◆ TASK STATEMENT ◆
Please state how many lines in the records below contain the word "dirEncrypt", giving only the number.

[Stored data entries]
▼
-- ==== Sys2Proof/Machine/Feistel.lean ====
section
/-! DEFINITION. Family 4, the 32-round Feistel network (43_feistel_network): the block functions as folds (R150 to
R154), the sequencer on the transient registers (R157, 10_state R30, R31), and ENCBLK and DECBLK, which run the
sequencer. -/

namespace Sys2Proof.Machine

/-- One round (R150): both new values are computed from the old pair. -/
def feistelRound (sbox : SBox) (p : Word × Word) (x : Word) : Word × Word :=
  (p.2 ^^^ transform sbox p.1 x, p.1)

/-- The split of a block into the running pair (R151). -/
def split (b : Block) : Word × Word := (highHalf b, lowHalf b)

/-- The pack of the final pair (R154): `(B << 32) | A`. -/
def pack (p : Word × Word) : Block := (p.2.setWidth 64 <<< 32) ||| p.1.setWidth 64

/-- The rounds of a block operation, over a list of round indices (R152, R153). -/
def runRounds (sbox : SBox) (key : KeyWords) (rounds : List Nat) (p : Word × Word) : Word × Word :=
  rounds.foldl (fun p r => feistelRound sbox p (subkeyForRound r key)) p

/-- `encryptBlock(b, key)` (R152): the round index ascends from 0 to 31. -/
def encryptBlock (sbox : SBox) (key : KeyWords) (b : Block) : Block :=
  pack (runRounds sbox key (List.range 32) (split b))

/-- `decryptBlock(b, key)` (R153): the round index descends from 31 to 0. -/
def decryptBlock (sbox : SBox) (key : KeyWords) (b : Block) : Block :=
  pack (runRounds sbox key (List.range 32).reverse (split b))

/-! ### The sequencer -/

/-- `DIR` for encryption (10_state R31). -/
def dirEncrypt : BitVec 1 := 0

/-- `DIR` for decryption (10_state R31). -/
def dirDecrypt : BitVec 1 := 1

/-- `RND`, the round index, a function of CNT and DIR (10_state R31). -/
def Seq.round (q : Seq) : Nat := if q.dir = 0 then q.cnt.toNat else 31 - q.cnt.toNat

/-- `start(b, dir)` (R157). -/
def State.seqStart (s : State) (b : Block) (dir : BitVec 1) : State :=
  { s with seq := { s.seq with a := highHalf b, b := lowHalf b, cnt := 0, dir := dir } }

/-- `step` (R157), enabled while CNT < 32. -/
def State.seqStep (s : State) : State :=
  if s.seq.cnt < 32 then
    let p := feistelRound s.sbox (s.seq.a, s.seq.b) (subkeyForRound s.seq.round s.k)
    { s with seq := { s.seq with a := p.1, b := p.2, cnt := s.seq.cnt + 1 } }
  else s

/-- `n` steps of the sequencer. -/
def State.seqSteps : Nat → State → State
  | 0, s => s
  | n + 1, s => State.seqSteps n s.seqStep

/-- `finish` (R157): the result of a block operation. -/
def State.seqResult (s : State) : Block := pack (s.seq.a, s.seq.b)

/-- A block operation in the transient registers: start, and the 32 steps after which CNT is 32 (R157). -/
def State.runBlock (s : State) (b : Block) (dir : BitVec 1) : State := State.seqSteps 32 (s.seqStart b dir)

/-- A block operation from BLK to BLK (R155, R156). -/
def State.blockCommand (s : State) (dir : BitVec 1) : State :=
  let t := s.runBlock s.blk dir
  { t with blk := t.seqResult }.releasePair

/-- `ENCBLK` (R155). -/
def execEncblk (s : State) : Host.Outcome State Fault Refusal :=
  runCommand true s fun s => s.blockCommand dirEncrypt

/-- `DECBLK` (R156). -/
def execDecblk (s : State) : Host.Outcome State Fault Refusal :=
  runCommand true s fun s => s.blockCommand dirDecrypt

end Sys2Proof.Machine
end

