-- ==== Sys2Proof/Machine/Port.lean ====
section
/-! DEFINITION. What the engine does with one action of the host (30_encoding R90 to R92, 70_reset_and_hazards R220):
the body of the step, which Step.lean calls. -/

namespace Sys2Proof.Machine

/-- An undecodable word (30_encoding R91, R97): refused in the fault state, else IllegalCommand. -/
def illegalCommand (s : State) : Host.Outcome State Fault Refusal :=
  runCommand false s fun s => s.raise .illegalCommand

/-- A command word (30_encoding R91). The fault state is tested before anything the word decodes to, in
`runCommand`, which both branches go through. -/
def takeCommand (cw : Word) (s : State) : Host.Outcome State Fault Refusal :=
  match decode cw with
  | .command i => exec i s
  | .illegal _ => illegalCommand s

/-- One host action on the state that no longer has it pending. -/
def takeAction (act : HostAction) (s : State) : Host.Outcome State Fault Refusal :=
  match act with
  | .command cw => takeCommand cw s
  | .write w => .next (s.hostWrite w)
  | .read r => .next { s with hostOut := s.hostRead r }
  | .reset => .next s.hostReset

/-- The engine's next move: take the first pending action, or, with none pending, stay idle and keep all state
(60_exceptions R215, 70_reset_and_hazards R220). -/
def takeNext (s : State) : Host.Outcome State Fault Refusal :=
  match s.port with
  | [] => .next s
  | act :: rest => takeAction act (s.withPort rest)

/-- Present a command word before everything else that is pending. -/
def State.present (s : State) (cw : Word) : State := s.withPort (.command cw :: s.port)

end Sys2Proof.Machine
end

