/-! ### The properties of the transform -/

/-- The rotation moves bits and loses none (00_scope R9). -/
theorem rotl32_injective {s : Nat} (h : s < 32) : Function.Injective fun v => rotl32 v s := by
  intro v w hrot
  refine BitVec.eq_of_getLsbD_eq fun k hk => ?_
  rw [← getLsbD_rotl32 v h hk, ← getLsbD_rotl32 w h hk]
  exact congrArg (fun x : Word => x.getLsbD ((k + s) % 32)) hrot

/-- Tables without a repeated entry lose nothing of a word. -/
theorem substituteNibbles_injective {sbox : SBox} (h : tablesValid sbox = true) :
    Function.Injective (substituteNibbles sbox) := by
  intro v w hsubst
  refine word_ext_nibbleAt fun j => (substitute_bijective h j).injective ?_
  rw [← nibbleAt_substituteNibbles, ← nibbleAt_substituteNibbles, hsubst]

theorem substituteNibbles_of_identity {sbox : SBox} (h : ∀ (t : Fin 8) (n : Nibble), substitute sbox t n = n)
    (sum : Word) : substituteNibbles sbox sum = sum :=
  word_ext_nibbleAt fun j => (nibbleAt_substituteNibbles sbox sum j).trans (h j _)

/-- The transform reads its two operands in their sum only (R130, step 1). -/
theorem transform_congr_sum (sbox : SBox) {acc sk acc' sk' : Word} (h : acc + sk = acc' + sk') :
    transform sbox acc sk = transform sbox acc' sk' := by
  rw [transform, transform, h]

/-- With valid tables each of the three steps is injective, so the transform is, and words are finitely many (R133). -/
theorem transform_bijective {sbox : SBox} (h : tablesValid sbox = true) (sk : Word) :
    Function.Bijective fun acc => transform sbox acc sk :=
  Finite.injective_iff_bijective.1 <|
    (rotl32_injective (by decide)).comp <| (substituteNibbles_injective h).comp (add_left_injective sk)

/-- Settles O18: identity tables leave each nibble, the operands enter by their sum, and each step is injective. -/
theorem transformProperties : Obligations.TransformProperties := by
  refine ⟨fun sbox acc sk hid => ?_, fun sbox acc sk => transform_congr_sum sbox (BitVec.add_comm acc sk),
    fun sbox _ _ _ _ hsum => transform_congr_sum sbox hsum, fun _ sk hvalid => transform_bijective hvalid sk⟩
  rw [transform, substituteNibbles_of_identity hid]

/-! ### The sequences of key-word indices -/

/-- The subkeys of a list of rounds are the key words at the indices of these rounds. -/
theorem map_subkeyForRound (rounds : List Nat) (key : KeyWords) :
    rounds.map (fun r => subkeyForRound r key) = (rounds.map keyIndex).map key.get := by
  rw [List.map_map]
  rfl

/-- Settles O21: the indices of the 32 rounds, in each order, are the table of R141. -/
theorem subkeySequences : Obligations.SubkeySequences := by
  intro key
  rw [map_subkeyForRound, map_subkeyForRound]
  exact ⟨congrArg (List.map key.get) (by decide), congrArg (List.map key.get) (by decide)⟩

end Sys2Proof.Machine
end

section
/-! PROOFS. 43_feistel_network: the sequencer and the block functions (R157), and the round trip of a block (R158); and
20_memory section 2: the halves of a block in its bytes (R62). -/

namespace Sys2Proof.Machine

/-! ### The sequencer -/

/-- While CNT is below 32 a step is one round, with the index that CNT and DIR give (R157). -/
theorem State.seqStep_of_lt {t : State} (h : t.seq.cnt.toNat < 32) :
    t.seqStep =
      { t with seq := { t.seq with
        a := t.seq.b ^^^ transform t.sbox t.seq.a
          (subkeyForRound (if t.seq.dir = 0 then t.seq.cnt.toNat else 31 - t.seq.cnt.toNat) t.k)
        b := t.seq.a
        cnt := t.seq.cnt + 1 } } :=
  if_pos (BitVec.lt_def.2 h)

/-- From 32 on a step changes nothing (R157). -/
theorem State.seqStep_of_ge {t : State} (h : 32 ≤ t.seq.cnt.toNat) : t.seqStep = t :=
  if_neg fun hlt => Nat.not_lt.2 h (BitVec.lt_def.1 hlt)

/-- The result of 32 steps is the block function of the direction (R157). -/
theorem State.seqResult_runBlock (s : State) (blk : Block) (dir : BitVec 1) :
    (s.runBlock blk dir).seqResult = if dir = 0 then encryptBlock s.sbox s.k blk else decryptBlock s.sbox s.k blk := by
  by_cases hdir : dir = 0
  · subst hdir
    exact s.seqResult_runBlock_encrypt blk
  · obtain rfl : dir = dirDecrypt := (BitVec.eq_zero_or_eq_one dir).resolve_left hdir
    exact s.seqResult_runBlock_decrypt blk
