-- ==== Sys2Proof/Machine/StreamCipher.lean ====
section
/-! DEFINITION. The commands of salsa20_stream_cipher (45 R181 to R189) and the completion of an illegal word (60 R226).
Each is the effect of one accepted command; its port operands are read from `latch`, the copy made at acceptance (R256). -/

namespace Sys2Proof.Machine

/-- NOP (R181). -/
def execNop (s : State) : Host.Outcome State Fault Refusal :=
  .next s.finishOk

/-- The state of an INIT whose State Setup gave `S'`: the generator is run on it (R182). -/
def State.initWith (S' : Words16) (R : Word) (s : State) : State :=
  match ksgen S' R with
  | .err e => ((s.useGenerator S' R).zeroize).raise e
  | .ok b =>
    ({ s.useGenerator S' R with
        S := S', KS := b, RND := R, CUR := 0, EXH := false, VALID := true } : State).finishOk

/-- INIT (R182, R183): State Setup, then the keystream generator; the first error zeroizes and is reported. -/
def execInit (s : State) : Host.Outcome State Fault Refusal :=
  match setup s.latch.ops.keyIn s.latch.ops.keyLen s.latch.ops.nonceIn s.latch.ops.nonceLen with
  | .err e => .next (s.zeroize.raise e)
  | .ok S' => .next (s.initWith S' s.latch.ops.roundsIn)

/-- PBYTE (R184, R185, R186). -/
def execPbyte (din : Byte) (s : State) : Host.Outcome State Fault Refusal :=
  if !s.VALID then .next (s.raise .noSession)
  else if s.EXH then .next (s.raise .nonceLimitExceeded)
  else
    let dout := din ^^^ s.KS[s.CUR.toNat]
    let s1 : State := { s with CUR := s.CUR + 1 }
    if s1.CUR = 0 then .next (s1.boundary dout)
    else .next (s1.complete dout true .ok)

/-- RESET (R187), the stream reset. -/
def execReset (s : State) : Host.Outcome State Fault Refusal :=
  if !s.VALID then .next (s.raise .noSession)
  else .next (s.restartAt 0).finishOk

/-- WIPE (R188). -/
def execWipe (s : State) : Host.Outcome State Fault Refusal :=
  .next s.zeroize.finishOk

/-- SETCTR (R189): illegal without the hook. -/
def execSetctr (s : State) : Host.Outcome State Fault Refusal :=
  if !s.cfg.hasTestHook then .next (s.raise .illegalCommand)
  else if !s.VALID then .next (s.raise .noSession)
  else .next (s.restartAt s.latch.ops.ctrIn).finishOk

/-- The completion of an illegal command word (R74, R226). -/
def execIllegal (s : State) : Host.Outcome State Fault Refusal :=
  .next (s.raise .illegalCommand)

end Sys2Proof.Machine
end

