/-- The next step completes nothing: one of those that `Obligations.StepsWithoutACompletionHold` speaks of. -/
def CompletesNothing (s : State) : Prop :=
  (s.BUSY = false ∧ (s.host = [] ∨ s.host.head? = some .wait ∨ ∃ w, s.host.head? = some (.accept w))) ∨
    s.host.head? = some .idle ∨ (∃ p, s.host.head? = some (.drive p)) ∨
    (∃ x R, s.host.head? = some (.peStart x R) ∨ s.host.head? = some (.kgStart x R)) ∨
    (∃ i, s.host.head? = some (.op i) ∧ i.isPort = true)

theorem CompletesNothing.registersHeld {s t : State} (hs : CompletesNothing s) (h : step s = .next t) :
    RegistersHeld s t := by
  obtain ⟨u, hu, session, kg, response, lastErr, cfg⟩ := stepsWithoutACompletionHold s hs
  cases hu.symm.trans h
  exact ⟨session, kg, response, lastErr, cfg⟩

/-- A step that may complete something completes a command, but for the hardware reset. -/
theorem completes_of_not_completesNothing {s t : State} (hs : ¬ CompletesNothing s)
    (hrst : s.host.head? ≠ some .rst) (h : step s = .next t) : t.BUSY = false ∧ t.rspValid = true := by
  cases hh : s.host with
  | nil =>
    have hb : s.BUSY = true := Bool.eq_true_of_not_eq_false fun hb => hs (.inl ⟨hb, .inl hh⟩)
    exact settle_completes hb ((step_of_nil hh).symm.trans h)
  | cons m rest =>
    have hm : ({ s with host := rest } : State).move m s = .next t := (step_of_cons hh).symm.trans h
    simp only [CompletesNothing, hh, List.head?_cons] at hs hrst
    cases m with
    | issue w => exact present_completes (s := { s with host := rest }) (again := s) rfl hm
    | accept w =>
      have hb : s.BUSY = true := by simpa using hs
      exact settle_completes hb ((presentAccept_of_busy (s := { s with host := rest }) hb w s).symm.trans hm)
    | op i =>
      have hi : i.isCommand = true := by simpa [Instr.isPort] using hs
      obtain ⟨w, hw⟩ := Option.isSome_iff_exists.mp ((encode_isSome i).trans hi)
      exact present_completes (s := { s with host := rest }) (again := s) rfl
        ((perform_of_encode hw { s with host := rest } s).symm.trans hm)
    | wait =>
      have hb : s.BUSY = true := by simpa using hs
      exact settle_completes (s := { s with host := rest }) hb hm
    | drive | peStart | kgStart | idle => simp at hs
    | rst => exact absurd rfl hrst

/-- Everything a step can do but the hardware reset: hold the registers, or complete a command. -/
theorem step_holds_or_completes {s t : State} (hrst : s.host.head? ≠ some .rst) (h : step s = .next t) :
    RegistersHeld s t ∨ (t.BUSY = false ∧ t.rspValid = true) := by
  by_cases hs : CompletesNothing s
  · exact .inl (hs.registersHeld h)
  · exact .inr (completes_of_not_completesNothing hs hrst h)

/-- Settles O12: a completion raises the pulse, and driven ports complete nothing. -/
theorem responseIsHeld : Obligations.ResponseIsHeld := by
  unfold Obligations.ResponseIsHeld
  intro s t h hrst hcase
  have held : RegistersHeld s t := by
    obtain hlow | hdrive := hcase
    · obtain held | ⟨-, hup⟩ := step_holds_or_completes hrst h
      · exact held
      · exact absurd (hlow.symm.trans hup) (by decide)
    · exact CompletesNothing.registersHeld (.inr (.inr (.inl hdrive))) h
  exact ⟨held.response, held.lastErr, held.session, held.kg⟩

/-! ### The views while a command is in flight, and after reset -/

theorem append_bit_or_one {n : Nat} (x : BitVec n) (b : Bool) : x ++ bit true = (x ++ bit b) ||| 1 := by
  apply BitVec.eq_of_getLsbD_eq
  intro i hi
  rw [BitVec.getLsbD_or, BitVec.getLsbD_append, BitVec.getLsbD_append]
  cases i with
  | zero => simp [bit]
  | succ k => simp

/-- With the registers held and a command in flight, `status` differs in bit 0 alone (R78, R258). -/
theorem RegistersHeld.status_of_busy {s t : State} (h : RegistersHeld s t) (hb : t.BUSY = true) :
    t.status = s.status ||| 1 := by
  unfold State.status
  rw [h.lastErr, h.session.CUR, h.cfg, h.session.EXH, h.session.VALID, hb]
  exact append_bit_or_one _ s.BUSY

theorem RegistersHeld.ctrOut {s t : State} (h : RegistersHeld s t) : t.ctrOut = s.ctrOut :=
  congrArg ctrOf h.session.S

/-- A step that ends with a command in flight holds the registers: a completion and the hardware reset free the port. -/
theorem registersHeld_of_busy {s t : State} (h : step s = .next t) (hb : t.BUSY = true) : RegistersHeld s t := by
  have hrst : s.host.head? ≠ some .rst := by
    intro hhead
    obtain ⟨rest, hh⟩ := List.head?_eq_some_iff.mp hhead
    cases (step_of_rst hh).symm.trans h
    cases hb
  obtain held | ⟨hfree, -⟩ := step_holds_or_completes hrst h
  · exact held
  · exact absurd (hfree.symm.trans hb) (by decide)

/-- A step that ends with a command in flight shows the host what it saw before, but for `BUSY` (R258). -/
theorem views_of_busy {s t : State} (h : step s = .next t) (hb : t.BUSY = true) :
    t.status = s.status ||| 1 ∧ t.ctrOut = s.ctrOut := by
  have held := registersHeld_of_busy h hb
  exact ⟨held.status_of_busy hb, held.ctrOut⟩

/-- Settles O11: such a step holds the registers that `status` and `ctr_out` show; the accepting edge and the idle edge
are two of them. -/
theorem statusWhileBusyIsTheOldOne : Obligations.StatusWhileBusyIsTheOldOne := by
  unfold Obligations.StatusWhileBusyIsTheOldOne
  refine ⟨fun s t => views_of_busy, fun s w rest hb => ?_⟩
  have accepting := step_of_accept_of_free (s := { s with host := .accept w :: .idle :: rest }) rfl hb
  have idling := step_of_idle (s := ({ s with host := .idle :: rest } : State).accept w) rfl
  obtain ⟨accepted, ctrAccepted⟩ := views_of_busy accepting rfl
  obtain ⟨idled, ctrIdled⟩ := views_of_busy idling rfl
  rw [accepted, BitVec.or_assoc, BitVec.or_self] at idled
  exact ⟨_, _, accepting, idling, rfl, rfl, accepted, idled, ctrAccepted, ctrIdled.trans ctrAccepted⟩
▲
◆ OUTPUT BELOW ◆
2